BEGIN

-- ==== Sys2Proof/Laws/Frequency.lean ====
section
/-! SUPPORT. What the loops over IN tokens do: counting (spec/41_frequency.md R151, R154) and draining
(40_bitio.md R140). -/

namespace Sys2Proof.Machine

/-- `accumulate` (R151) keeps V1 and V2 where TOTAL is not at its limit. -/
theorem accumulate_tableOk (s : State) (x : Byte) (h : s.TableOk) (hf : s.totalFull = false) :
    (s.accumulate x).TableOk ∧ (s.accumulate x).total.toNat = s.total.toNat + 1 := by
  have hlt : s.total.toNat + 1 < 2 ^ 64 := by
    have h1 := s.total.isLt
    have h2 : s.total.toNat ≠ 2 ^ 64 - 1 := by
      intro hc
      have : s.total = BitVec.allOnes 64 := BitVec.eq_of_toNat_eq (by simpa using hc)
      simp [State.totalFull, this] at hf
    omega
  have htot : (s.accumulate x).total.toNat = s.total.toNat + 1 := by
    simp only [State.accumulate, BitVec.toNat_add, BitVec.toNat_ofNat]
    omega
  have hle : (s.freqAt x).toNat ≤ s.total.toNat := by rw [h.2]; exact freq_le_tableSum s.freq x
  have hone : (s.freqAt x + 1#64).toNat = (s.freqAt x).toNat + 1 := by
    simp only [BitVec.toNat_add, BitVec.toNat_ofNat]
    omega
  refine ⟨⟨?_, ?_⟩, htot⟩
  · have hl := present_length_setFreq s.freq x (s.freqAt x + 1#64)
    have h256 := present_length_le s.freq
    have hne : s.freqAt x + 1#64 ≠ 0#64 := by
      intro hc
      have := congrArg BitVec.toNat hc
      simp [hone] at this
    rw [if_neg hne] at hl
    have hx : s.freq[x.toNat]'x.isLt = s.freqAt x := rfl
    have hs := h.1
    rw [hx] at hl
    simp only [State.accumulate]
    by_cases h0 : s.freqAt x = 0#64
    · rw [if_pos h0] at hl ⊢
      rw [BitVec.toNat_add, BitVec.toNat_ofNat]
      omega
    · rw [if_neg h0] at hl ⊢
      omega
  · have hsum := tableSum_setFreq s.freq x (s.freqAt x + 1#64)
    have hx : s.freq[x.toNat]'x.isLt = s.freqAt x := rfl
    rw [htot, h.2]
    simp only [State.accumulate]
    rw [hone, hx] at hsum
    omega

theorem accumulate_freqAt (s : State) (x y : Byte) :
    (s.accumulate x).freqAt y = if y = x then s.freqAt y + 1#64 else s.freqAt y := by
  by_cases h : y = x
  · subst h; simp [State.accumulate, State.freqAt, setFreq]
  · rw [if_neg h]; exact setFreq_other s.freq x y _ h

/-- The fields the counting loop may change. -/
theorem countLoop_frame (ts : List Token) (n : Nat) (s : State) :
    countLoop ts n s = { s with
      symCnt := (countLoop ts n s).symCnt, freq := (countLoop ts n s).freq, total := (countLoop ts n s).total
      treeValid := (countLoop ts n s).treeValid, codesValid := (countLoop ts n s).codesValid
      inFifo := (countLoop ts n s).inFifo, result0 := (countLoop ts n s).result0
      waitIn := (countLoop ts n s).waitIn, waitOut := (countLoop ts n s).waitOut, prog := (countLoop ts n s).prog
      busy := (countLoop ts n s).busy, done := (countLoop ts n s).done, err := (countLoop ts n s).err
      errCode := (countLoop ts n s).errCode, errInfo := (countLoop ts n s).errInfo } := by
  induction ts generalizing n s with
  | nil => rfl
  | cons t ts ih =>
    cases t with
    | fin => unfold countLoop; split <;> rfl
    | byte b =>
      unfold countLoop
      split
      · rfl
      · exact ih (n + 1) (s.accumulate b)

/-- The state after `accumulate` of each byte in turn. -/
def State.accumulateAll (s : State) (bs : List Byte) : State := bs.foldl State.accumulate s

theorem accumulateAll_ok (bs : List Byte) (s : State) (h : s.TableOk)
    (hr : s.total.toNat + bs.length < 2 ^ 64) :
    (s.accumulateAll bs).TableOk ∧ (s.accumulateAll bs).total.toNat = s.total.toNat + bs.length ∧
      ∀ x, ((s.accumulateAll bs).freqAt x).toNat = (s.freqAt x).toNat + bs.count x := by
  induction bs generalizing s with
  | nil => exact ⟨h, rfl, fun _ => rfl⟩
  | cons b bs ih =>
    simp only [List.length_cons] at hr
    have hf : s.totalFull = false := by
      simp only [State.totalFull, decide_eq_false_iff_not]
      intro hc
      have := congrArg BitVec.toNat hc
      simp at this
      omega
    obtain ⟨h1, h2⟩ := accumulate_tableOk s b h hf
    obtain ⟨i1, i2, i3⟩ := ih (s.accumulate b) h1 (by omega)
    refine ⟨i1, ?_, ?_⟩
    · show ((s.accumulate b).accumulateAll bs).total.toNat = _
      rw [i2, List.length_cons]; omega
    · intro x
      show (((s.accumulate b).accumulateAll bs).freqAt x).toNat = _
      rw [i3, accumulate_freqAt, List.count_cons]
      by_cases hx : x = b
      · subst hx
        have hle : (s.freqAt x).toNat ≤ s.total.toNat := by rw [h.2]; exact freq_le_tableSum s.freq x
        simp [BitVec.toNat_add]
        omega
      · have : (b == x) = false := by simp; exact fun e => hx e.symm
        simp [hx, this]

theorem accumulateAll_frame (bs : List Byte) (s : State) : s.accumulateAll bs = { s with
    symCnt := (s.accumulateAll bs).symCnt, freq := (s.accumulateAll bs).freq, total := (s.accumulateAll bs).total
    treeValid := (s.accumulateAll bs).treeValid, codesValid := (s.accumulateAll bs).codesValid } := by
  induction bs generalizing s with
  | nil => rfl
  | cons b bs ih => exact ih (s.accumulate b)

/-- The counting loop takes bytes one by one while TOTAL has room (R154). -/
theorem countLoop_bytes (bs : List Byte) (ts : List Token) (n : Nat) (s : State)
    (hr : s.total.toNat + bs.length < 2 ^ 64) :
    countLoop (byteTokens bs ++ ts) n s = countLoop ts (n + bs.length) (s.accumulateAll bs) := by
  induction bs generalizing n s with
  | nil => rfl
  | cons b bs ih =>
    simp only [List.length_cons] at hr
    have hf : s.totalFull = false := by
      simp only [State.totalFull, decide_eq_false_iff_not]
      intro hc
      have := congrArg BitVec.toNat hc
      simp at this
      omega
    have ht : (s.accumulate b).total.toNat = s.total.toNat + 1 := by
      simp only [State.accumulate, BitVec.toNat_add, BitVec.toNat_ofNat]
      omega
    show countLoop (.byte b :: (byteTokens bs ++ ts)) n s = _
    rw [countLoop, hf]
    simp only [Bool.false_eq_true, if_false]
    rw [ih (n + 1) (s.accumulate b) (by omega), List.length_cons]
    congr 1
    omega

/-- The draining loop drops bytes one by one (R140). -/
theorem drainLoop_bytes (bs : List Byte) (ts : List Token) (d : Nat) (s : State) :
    drainLoop (byteTokens bs ++ ts) d s = drainLoop ts (d + bs.length) s := by
  induction bs generalizing d with
  | nil => rfl
  | cons b bs ih =>
    show drainLoop (.byte b :: (byteTokens bs ++ ts)) d s = _
    rw [drainLoop, ih, List.length_cons]
    congr 1
    omega

/-- Bytes hold no End. -/
theorem byteTokens_ne_fin {bs taken : List Byte} {more : List Token} : byteTokens bs ≠ byteTokens taken ++ .fin :: more := by
  intro h
  have : Token.fin ∈ byteTokens bs := by rw [h]; simp
  simp [byteTokens] at this

/-- What follows the first End is fixed. -/
theorem byteTokens_fin_inj {as bs : List Byte} {u v : List Token}
    (h : byteTokens as ++ Token.fin :: u = byteTokens bs ++ .fin :: v) : u = v := by
  induction as generalizing bs with
  | nil =>
    cases bs with
    | nil => simpa [byteTokens] using h
    | cons b bs => simp [byteTokens] at h
  | cons a as ih =>
    cases bs with
    | nil => simp [byteTokens] at h
    | cons b bs =>
      simp only [byteTokens, List.map_cons, List.cons_append, List.cons.injEq] at h
      exact ih h.2

end Sys2Proof.Machine
end

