theorem execDecStream_raisesOwn {s t : State} (h : execDecStream s = .next t) : RaisesOwn .decStream s t := by
  unfold execDecStream at h
  split at h
  · cases h; exact decodeLoop_raisesOwn _ _ _ s
  · split at h <;> cases h
    · exact .inl rfl
    · rename_i hp
      exact (decodeFrom_raisesOwn _ _ _).after (outPush_errPart hp)
  · split at h <;> cases h
    · exact .raise
    · exact decodeFrom_raisesOwn s _ _

/-! ### Every command -/

theorem exec_raisesOwn {i : Instr} {s t : State} (h : exec i s = .next t) : RaisesOwn i s t := by
  cases i with
  | nop | freqClear | freqRead | rdAlign => cases h; exact .inl rfl
  | freqAccum x => exact .check h (.kept rfl)
  | freqAccumStream => cases h; exact countLoop_raisesOwn _ _ s
  | freqLoad x => exact .check h (.kept rfl)
  | wrBits n => exact .inl (execWrBits_errPart h)
  | wrFlush => exact .inl (execWrFlush_errPart h)
  | rdBits n => exact execRdBits_raisesOwn h
  | rdDrain => exact .inl (execRdDrain_errPart h)
  | treeBuild => exact .check h (.kept rfl)
  | treeNode => exact .check h fun h => .check h (.kept rfl)
  | codeGen => exact .check h (.kept rfl)
  | codeLookup x w => exact .check h (.kept rfl)
  | hdrWrite => exact execHdrWrite_raisesOwn h
  | encSym x => exact execEncSym_raisesOwn h
  | encStream => exact execEncStream_raisesOwn h
  | hdrRead => exact execHdrRead_raisesOwn h
  | decSym => exact execDecSym_raisesOwn h
  | decStream => exact execDecStream_raisesOwn h

/-- Settles O24: the error record stays, or the command ends in `raise` with a code of its own. -/
theorem errorsOfEachCommand : Obligations.ErrorsOfEachCommand := by
  intro i s t h
  rcases exec_raisesOwn h with hkept | ⟨u, e, info, he, rfl⟩
  · exact .inl (by simpa only [State.errPart, Prod.mk.injEq] using hkept)
  · exact .inr ⟨rfl, he, rfl, rfl, rfl⟩

/-- Settles O23: each entry is the assignment the definition makes, and each code the table's. -/
theorem completionEntries : Obligations.CompletionEntries := ⟨fun _ => rfl, fun _ _ _ => rfl, rfl⟩

/-! ## The interrupt output (60_exceptions R259) -/

theorem irq_iff (s : State) : s.irq = true ↔
    (s.ieDone = true ∧ s.done = true) ∨ (s.ieErr = true ∧ (s.err = true ∨ s.cmdOvr = true ∨ s.inOvf = true)) := by
  simp only [State.irq, Bool.or_eq_true, Bool.and_eq_true, or_assoc]

/-- A command whose progress point is gone has completed (60_exceptions R252). -/
theorem exec_done_of_prog_none {i : Instr} {s t : State} (h : exec i s = .next t) (hp : t.prog = .none) :
    t.done = true := by
  rcases (exec_runTo h).ends with ⟨-, -, hdone, -, -⟩ | ⟨hne, -⟩ | ⟨hne, -⟩
  · exact hdone
  · exact absurd hp hne
  · exact absurd hp hne

/-- The write 0x1E clears every cause of the interrupt. -/
theorem writeStatus_irq (s : State) : (s.writeStatus 0x1E#64).irq = false := by
  rw [writeStatus_eq]
  simp [State.irq]

/-- Settles O21: the level by its formula, its rise because a command leaves CTRL alone, its fall by the W1C bits. -/
theorem interruptLevel : Obligations.InterruptLevel := by
  refine ⟨irq_iff, fun i s t h hp => ?_, fun s rest ha => ⟨_, step_write (r := .status) ha rfl, writeStatus_irq _⟩⟩
  obtain ⟨-, hieDone, hieErr, -⟩ := commandsKeepHostState i s t h
  exact ⟨fun hs => (irq_iff t).2 (.inl ⟨hieDone.trans hs, exec_done_of_prog_none h hp⟩),
    fun hs he => (irq_iff t).2 (.inr ⟨hieErr.trans hs, .inl he⟩)⟩

end Sys2Proof.Machine

namespace Sys2Proof.Machine

/-! ## The operand registers (10_state R37, R38; 70_reset R297, R298) -/

/-- A write of BUDGET, as one assignment to the field (10_state R38, 70_reset R298). -/
theorem writeReg_budget (s : State) (v : Word) :
    s.writeReg v .budget = { s with budget := if s.busy = true then s.budget else v } := by
  rw [State.writeReg]
  split
  · rfl
  · rfl

/-- Settles O14: ARG0 is the register at 0x20, BUDGET the one at 0x28, and only a write of BUDGET looks at BUSY. -/
theorem operandWrites : Obligations.OperandWrites := by
  intro s v rest
  refine ⟨fun ha => step_write (r := .arg0) ha rfl, fun ha => ?_⟩
  rw [step_write (r := .budget) ha rfl, writeReg_budget]

end Sys2Proof.Machine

END

Work task => This task calls for the number of lines in the entries that contain the string "counting", with no accompanying text.

Expected output => 3